🤖 AI Summary
Scaling human team behavioral data for human-AI collaborative decision-making remains challenging due to the difficulty of collecting diverse, high-quality human interaction traces. Method: This paper introduces the first algorithmic prompt-generation framework that integrates Quality-Diversity (QD) optimization with large language model (LLM) agents—requiring neither handcrafted prompts nor large-scale user studies. It automatically discovers prompt strategies that elicit multidimensional, human-like communication and coordination behaviors from LLMs in multi-step collaborative settings, synthesizing a broad spectrum of team behavioral patterns. Contribution/Results: Evaluated in a 54-participant user study, the generated behaviors accurately reproduce key human collaboration trends and uncover novel coordination patterns otherwise obscured by data sparsity.
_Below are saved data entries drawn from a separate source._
-- ==== Sys2Proof/Laws/Keeps.lean ====
section
/-! SUPPORT. What every operation of the model keeps: the queue of waiting commands, the canonical form of memory and of
the setup registers, a legal rate, the fused security version and the numbering of the log. -/

namespace Sys2Proof.Machine

/-- `s` has the waiting commands of `s0`, keeps the canonical forms and the legal rate that `s0` has, and has lost neither a security version
nor a log number. -/
def Keeps (s0 s : State) : Prop :=
  (s.pending = s0.pending ∧ (s0.tb.rateLegal → s.tb.rateLegal)) ∧ (Memory.wf s0.mem = true → Memory.wf s.mem = true)
    ∧ (Registers.wf s0.regs = true → Registers.wf s.regs = true)
    ∧ s0.col.fusedSvn ≤ s.col.fusedSvn ∧ s0.col.nextSeq ≤ s.col.nextSeq

/-- The state a command answers, if it answers one, keeps what `Keeps` says. -/
def KeepsRes (s0 : State) (r : Res) : Prop := ∀ t, r = .next t → Keeps s0 t

@[simp] theorem keeps_refl (s : State) : Keeps s s := ⟨⟨rfl, id⟩, id, id, Nat.le_refl _, Nat.le_refl _⟩

theorem Keeps.trans {a b c : State} (h : Keeps a b) (g : Keeps b c) : Keeps a c :=
  ⟨⟨g.1.1.trans h.1.1, g.1.2 ∘ h.1.2⟩, g.2.1 ∘ h.2.1, g.2.2.1 ∘ h.2.2.1, Nat.le_trans h.2.2.2.1 g.2.2.2.1, Nat.le_trans h.2.2.2.2 g.2.2.2.2⟩

@[simp] theorem keepsRes_next (s0 s : State) : KeepsRes s0 (.next s) ↔ Keeps s0 s :=
  ⟨fun h => h s rfl, fun h t e => by cases e; exact h⟩

@[simp] theorem keeps_ite (s0 a b : State) (c : Prop) {_ : Decidable c} :
    Keeps s0 (if c then a else b) ↔ (c → Keeps s0 a) ∧ (¬c → Keeps s0 b) := by split <;> simp [*]

@[simp] theorem keepsRes_ite (s0 : State) (a b : Res) (c : Prop) {_ : Decidable c} :
    KeepsRes s0 (if c then a else b) ↔ (c → KeepsRes s0 a) ∧ (¬c → KeepsRes s0 b) := by split <;> simp [*]

@[simp] theorem keeps_ite_fst {α : Type} (s0 : State) (a b : State × α) (c : Prop) {_ : Decidable c} :
    Keeps s0 (if c then a else b).1 ↔ (c → Keeps s0 a.1) ∧ (¬c → Keeps s0 b.1) := by split <;> simp [*]

/-- A change of any field but the queue, memory, the setup registers, the timebase and the colophon keeps everything. -/
@[simp] theorem keeps_update {s0 s : State} (h : Keeps s0 s) (glb slt hp qm spn gth qui notifies out bus hostRead freeCtr dma
    mm pwr engines spa spc ln fh stf cap rst) :
    Keeps s0 ⟨s.pending, s.regs, s.mem, glb, s.tb, slt, hp, qm, spn, gth, qui, notifies, out, bus, hostRead, freeCtr, s.col, dma, mm,
      pwr, engines, spa, spc, ln, fh, stf, cap, rst⟩ := h

/-- A change of the timebase that leaves its rates alone. -/
@[simp] theorem keeps_updateTb {s0 s : State} (h : Keeps s0 s) (glb raw offsetU stitchSource remainU refused holdover sleepOvf synceLos synceInPresent trefInPresent refPresent timeLocked refInUse ppsDue ppsOut
    slt hp qm spn gth qui notifies out bus hostRead freeCtr dma mm pwr engines spa spc ln fh stf cap rst) :
    Keeps s0 ⟨s.pending, s.regs, s.mem, glb, ⟨raw, offsetU, s.tb.rate, s.tb.pendingRate, stitchSource, remainU, refused, holdover, sleepOvf, synceLos, synceInPresent, trefInPresent,
      refPresent, timeLocked, refInUse, ppsDue, ppsOut⟩,
      slt, hp, qm, spn, gth, qui, notifies, out, bus, hostRead, freeCtr, s.col, dma, mm,
      pwr, engines, spa, spc, ln, fh, stf, cap, rst⟩ := h

/-- A change of the timebase that keeps its rates legal. -/
theorem keeps_updateRate {s0 s : State} (h : Keeps s0 s) {glb} {tb : TbState} {slt hp qm spn gth qui notifies out bus hostRead freeCtr dma
    mm pwr engines spa spc ln fh stf cap rst} (hr : s.tb.rateLegal → tb.rateLegal) :
    Keeps s0 ⟨s.pending, s.regs, s.mem, glb, tb, slt, hp, qm, spn, gth, qui, notifies, out, bus, hostRead, freeCtr, s.col, dma, mm,
      pwr, engines, spa, spc, ln, fh, stf, cap, rst⟩ := ⟨⟨h.1.1, hr ∘ h.1.2⟩, h.2⟩

/-- A change that touches the colophon too. -/
theorem keeps_updateCol {s0 s : State} (h : Keeps s0 s) {glb slt hp qm spn gth qui notifies out bus hostRead freeCtr} {col : ColState}
    {dma mm pwr engines spa spc ln fh stf cap rst} (hf : s.col.fusedSvn ≤ col.fusedSvn) (hn : s.col.nextSeq ≤ col.nextSeq) :
    Keeps s0 ⟨s.pending, s.regs, s.mem, glb, s.tb, slt, hp, qm, spn, gth, qui, notifies, out, bus, hostRead, freeCtr, col, dma, mm,
      pwr, engines, spa, spc, ln, fh, stf, cap, rst⟩ :=
  ⟨h.1, h.2.1, h.2.2.1, Nat.le_trans h.2.2.2.1 hf, Nat.le_trans h.2.2.2.2 hn⟩

/-- A change of the colophon that leaves the fuse and the log's numbering alone. -/
@[simp] theorem keeps_updateCol' {s0 s : State} (h : Keeps s0 s) (glb slt hp qm spn gth qui notifies out bus hostRead freeCtr
    mram flashLog lost bootCount records slotA slotB running trialBooted net replies stalled recovery serhamUp session sensors
    throttle warn hot critical alertLow thermLow frozenRaw freezeCause freezeLine freezeLow dma mm pwr engines spa spc ln fh stf cap rst) :
    Keeps s0 ⟨s.pending, s.regs, s.mem, glb, s.tb, slt, hp, qm, spn, gth, qui, notifies, out, bus, hostRead, freeCtr,
      ⟨mram, flashLog, s.col.nextSeq, lost, bootCount, records, slotA, slotB, s.col.fusedSvn, running, trialBooted, net, replies, stalled,
        recovery, serhamUp, session, sensors, throttle, warn, hot, critical, alertLow, thermLow, frozenRaw, freezeCause, freezeLine,
        freezeLow⟩, dma, mm, pwr, engines, spa, spc, ln, fh, stf, cap, rst⟩ := h

/-- A change of both that leaves rates, fuse and numbering alone. -/
@[simp] theorem keeps_updateBoth {s0 s : State} (h : Keeps s0 s) (glb raw offsetU stitchSource remainU refused holdover sleepOvf synceLos synceInPresent trefInPresent refPresent timeLocked refInUse ppsDue ppsOut
    slt hp qm spn gth qui notifies out bus hostRead freeCtr
    mram flashLog lost bootCount records slotA slotB running trialBooted net replies stalled recovery serhamUp session sensors
    throttle warn hot critical alertLow thermLow frozenRaw freezeCause freezeLine freezeLow dma mm pwr engines spa spc ln fh stf cap rst) :
    Keeps s0 ⟨s.pending, s.regs, s.mem, glb, ⟨raw, offsetU, s.tb.rate, s.tb.pendingRate, stitchSource, remainU, refused, holdover, sleepOvf, synceLos, synceInPresent, trefInPresent,
      refPresent, timeLocked, refInUse, ppsDue, ppsOut⟩,
      slt, hp, qm, spn, gth, qui, notifies, out, bus, hostRead, freeCtr,
      ⟨mram, flashLog, s.col.nextSeq, lost, bootCount, records, slotA, slotB, s.col.fusedSvn, running, trialBooted, net, replies, stalled,
        recovery, serhamUp, session, sensors, throttle, warn, hot, critical, alertLow, thermLow, frozenRaw, freezeCause, freezeLine,
        freezeLow⟩, dma, mm, pwr, engines, spa, spc, ln, fh, stf, cap, rst⟩ := h

@[simp] theorem keeps_foldl {α : Type} {s0 s : State} (f : State → α → State) (l : List α)
    (hf : ∀ s x, Keeps s0 s → Keeps s0 (f s x)) (h : Keeps s0 s) : Keeps s0 (l.foldl f s) := by
  induction l generalizing s with
  | nil => exact h
  | cons a r ih => exact ih (hf s a h)

@[simp] theorem keeps_foldl_fst {α β : Type} {s0 : State} {x : State × β} (f : State × β → α → State × β) (l : List α)
    (hf : ∀ x a, Keeps s0 x.1 → Keeps s0 (f x a).1) (h : Keeps s0 x.1) : Keeps s0 (l.foldl f x).1 := by
  induction l generalizing x with
  | nil => exact h
  | cons a r ih => exact ih (hf x a h)

end Sys2Proof.Machine
end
The approach significantly outperforms baseline methods in both behavioral diversity and fidelity to human behavior.
📝 Abstract
Understanding how humans collaborate and communicate in teams is essential for improving human-agent teaming and AI-assisted decision-making. However, relying solely on data from large-scale user studies is impractical due to logistical, ethical, and practical constraints, necessitating synthetic models of multiple diverse human behaviors. Recently, agents powered by Large Language Models (LLMs) have been shown to emulate human-like behavior in social settings. But, obtaining a large set of diverse behaviors requires manual effort in the form of designing prompts. On the other hand, Quality Diversity (QD) optimization has been shown to be capable of generating diverse Reinforcement Learning (RL) agent behavior. In this work, we combine QD optimization with LLM-powered agents to iteratively search for prompts that generate diverse team behavior in a long-horizon, multi-step collaborative environment. We first show, through a human-subjects experiment (n=54 participants), that humans exhibit diverse coordination and communication behavior in this domain. We then show that our approach can effectively replicate trends from human teaming data and also capture behaviors that are not easily observed without collecting large amounts of data. Our findings highlight the combination of QD and LLM-powered agents as an effective tool for studying teaming and communication strategies in multi-agent collaboration.